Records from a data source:
-- ==== Sys2Proof/Tests/Slice0.lean ====
section
/-! SUPPORT. The model's own tests. Expected results come from the spec's tables and vectors (30_encoding.md R61 to R63,
95_test_vectors.md), named in each comment. The witnesses at the end show, for each statement with hypotheses, values
that meet them. -/

namespace Sys2Proof.Tests

open Machine

/-! ### A small machine with concrete parameters -/

/-- The legal small modulus of vector V-E13; the free values at numbers of the test's own. -/
def params : Params where
  tsMod      := 16384
  fReset     := #v[0xF0, 0xF1, 0xF2, 0xF3, 0xF4, 0xF5, 0xF6]
  wReset     := #v[0x70, 0x71, 0x72, 0x73, 0x74, 0x75, 0x76]
  t0Reset    := 77
  unitReset  := .celsius
  debugReset := false
  tempEps    := 1 / 1000

/-- The default modulus. -/
def params32 : Params := { params with tsMod := 4294967296 }

/-- A machine with nothing issued and nothing delivered. -/
def mk (p : Params) (b : Block) : State := ⟨p, b, [], [], [], []⟩

/-- IDLE, edges delivered, nothing pending. -/
def idle : Block := { Block.powerOn params with en := true }

/-- RECEIVING at byte `bi`, bit `bc`, with accumulator `acc`, edges delivered, a falling edge at 0 pending. -/
def receiving (bi : Fin 7) (bc : Fin 8) (acc : Byte) : Block :=
  { idle with st := .receiving, pend := true, t0 := 0, bi := bi, bc := bc, acc := acc }

/-- The spec's frame A. -/
def frameA : Frame := #v[0x01, 0x90, 0x00, 0x50, 0x00, 0x00, 0xE1]

/-- The spec's frame B. -/
def frameB : Frame := #v[0x03, 0x45, 0x00, 0xDE, 0xAA, 0x55, 0x25]

/-- A frame with the given raw fields and zeros after them. -/
def raws (b0 b1 b2 b3 : Byte) : Frame := #v[b0, b1, b2, b3, 0, 0, 0]

/-- The machine after an operation, if there is one. -/
def after (i : Instr) (s : State) : Option State :=
  match exec i s with
  | .next t => some t
  | .fault _ => none
  | .refused _ => none

/-- The block after an operation, if there is one. -/
def blockAfter (i : Instr) (s : State) : Option Block := (after i s).map State.block

/-- `st`, `pend`, `t0`, `bi`, `bc`, `acc` of a block, in the order the vectors write them. -/
structure Regs where
  st   : DecoderState
  pend : Bool
  t0   : Nat
  bi   : Nat
  bc   : Nat
  acc  : Byte
deriving DecidableEq, Repr

def regs (b : Block) : Regs := ⟨b.st, b.pend, b.t0, b.bi.val, b.bc.val, b.acc⟩

/-- The registers with W, F, `rdy` and what was noted. -/
structure View where
  regs  : Regs
  W     : Frame
  F     : Frame
  rdy   : Bool
  notes : List ErrorClass
deriving DecidableEq, Repr

def view (s : State) : View := ⟨regs s.block, s.block.W, s.block.F, s.block.rdy, s.notes⟩

/-- The trace line of a text. -/
def line (s : String) : List Byte := s.toList.map (fun c => BitVec.ofNat 8 c.toNat)

/-! ### WellFormed: one ill-formed term for each check -/

theorem test_wf_edgeFall : Instr.wf 16384 (.edgeFall 16384) = false ∧ Instr.wf 16384 (.edgeFall 16383) = true := by
  decide
theorem test_wf_edgeRise : Instr.wf 16384 (.edgeRise 16384) = false ∧ Instr.wf 16384 (.edgeRise 16383) = true := by
  decide
theorem test_wf_spurious :
    Instr.wf 16384 (.edgeRiseSpurious 16384) = false ∧ Instr.wf 16384 (.edgeRiseSpurious 0) = true := by
  decide
/-- R62: 6999 and 10001 are no start markers. -/
theorem test_wf_pStart :
    Instr.wf 16384 (.pStart 6999) = false ∧ Instr.wf 16384 (.pStart 10001) = false ∧
      Instr.wf 9000 (.pStart 9500) = false ∧ Instr.wf 16384 (.pStart 7000) = true := by
  decide
theorem test_wf_pIdleIgnore :
    Instr.wf 16384 (.pIdleIgnore 7000) = false ∧ Instr.wf 16384 (.pIdleIgnore 16384) = false ∧
      Instr.wf 16384 (.pIdleIgnore 10001) = true := by
  decide
theorem test_wf_pBit0 :
    Instr.wf 16384 (.pBit0 900) = false ∧ Instr.wf 500 (.pBit0 500) = false ∧ Instr.wf 16384 (.pBit0 899) = true := by
  decide
theorem test_wf_pBit1 :
    Instr.wf 16384 (.pBit1 1199) = false ∧ Instr.wf 16384 (.pBit1 2001) = false ∧
      Instr.wf 1300 (.pBit1 1300) = false ∧ Instr.wf 16384 (.pBit1 1200) = true := by
  decide
theorem test_wf_pAbort :
    Instr.wf 16384 (.pAbort 899) = false ∧ Instr.wf 16384 (.pAbort 1200) = false ∧
      Instr.wf 16384 (.pAbort 16384) = false ∧ Instr.wf 16384 (.pAbort 1199) = true := by
  decide
/-- V-S5: 836/221 is the X-branch, 837/221 the Y-branch. -/
theorem test_wf_tempX :
    Instr.wf 16384 (.tempX (raws 0x03 0x45 0x00 0xDD)) = false ∧
      Instr.wf 16384 (.tempX (raws 0x03 0x44 0x00 0xDD)) = true := by
  decide
theorem test_wf_tempY :
    Instr.wf 16384 (.tempY (raws 0x03 0x44 0x00 0xDD)) = false ∧
      Instr.wf 16384 (.tempY (raws 0x03 0x44 0x00 0xDE)) = true := by
  decide
/-- A transmission with a timestamp out of range, with no start marker, with a pulse in the dead zone, with a pulse
missing. -/
theorem test_wf_frame :
    frameOk 16384 (⟨16384, 8000⟩ :: List.replicate 56 ⟨0, 600⟩) = false ∧
      frameOk 16384 (⟨0, 6999⟩ :: List.replicate 56 ⟨0, 600⟩) = false ∧
      frameOk 16384 (⟨0, 8000⟩ :: ⟨0, 1000⟩ :: List.replicate 55 ⟨0, 600⟩) = false ∧
      frameOk 16384 (⟨0, 8000⟩ :: List.replicate 55 ⟨0, 600⟩) = false ∧
      frameOk 16384 (⟨0, 8000⟩ :: List.replicate 56 ⟨0, 600⟩) = true := by
  decide +kernel
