/-- A send connection whose time has come (R268), and whether channel B's recomputed CRC agrees with its PDU (R264). -/
structure PduSend where
  conn : Fin 8
  agree : Bool := true
  deriving DecidableEq, Repr, Inhabited
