-- ==== Sys2Proof/Machine/Regs.lean ====
section
/-! DEFINITION. The fields of the register map, one definition a field, named and placed letter for
letter as the register tables of spec/ name and place them (address, index stride, low bit, width and
value after power-on reset, R11). -/
namespace Sys2Proof.Machine

/-- One field of a register, or of an array of registers (indexes count from 0): the address of the
register of index 0, the address step of the index, the low bit, the width, the value after reset. -/
structure Fld where
  base : Nat
  stride : Nat
  lo : Nat
  len : Nat
  rst : Nat → Nat

/-- The place of a field in the register file: its register's address and its low bit. -/
def Fld.key (F : Fld) (n : Nat) : Nat := 32 * (F.base + F.stride * n) + F.lo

* WORK TO BE COMPLETED *
Copy only this part of the entries above: the line with "def regs (b", the line with "def line (s", and the lines between, all exactly as written.

* SOLUTION TO THIS PROBLEM *
def regs (b : Block) : Regs := ⟨b.st, b.pend, b.t0, b.bi.val, b.bc.val, b.acc⟩

/-- The registers with W, F, `rdy` and what was noted. -/
structure View where
  regs  : Regs
  W     : Frame
  F     : Frame
  rdy   : Bool
  notes : List ErrorClass
deriving DecidableEq, Repr

def view (s : State) : View := ⟨regs s.block, s.block.W, s.block.F, s.block.rdy, s.notes⟩

/-- The trace line of a text. -/
def line (s : String) : List Byte := s.toList.map (fun c => BitVec.ofNat 8 c.toNat)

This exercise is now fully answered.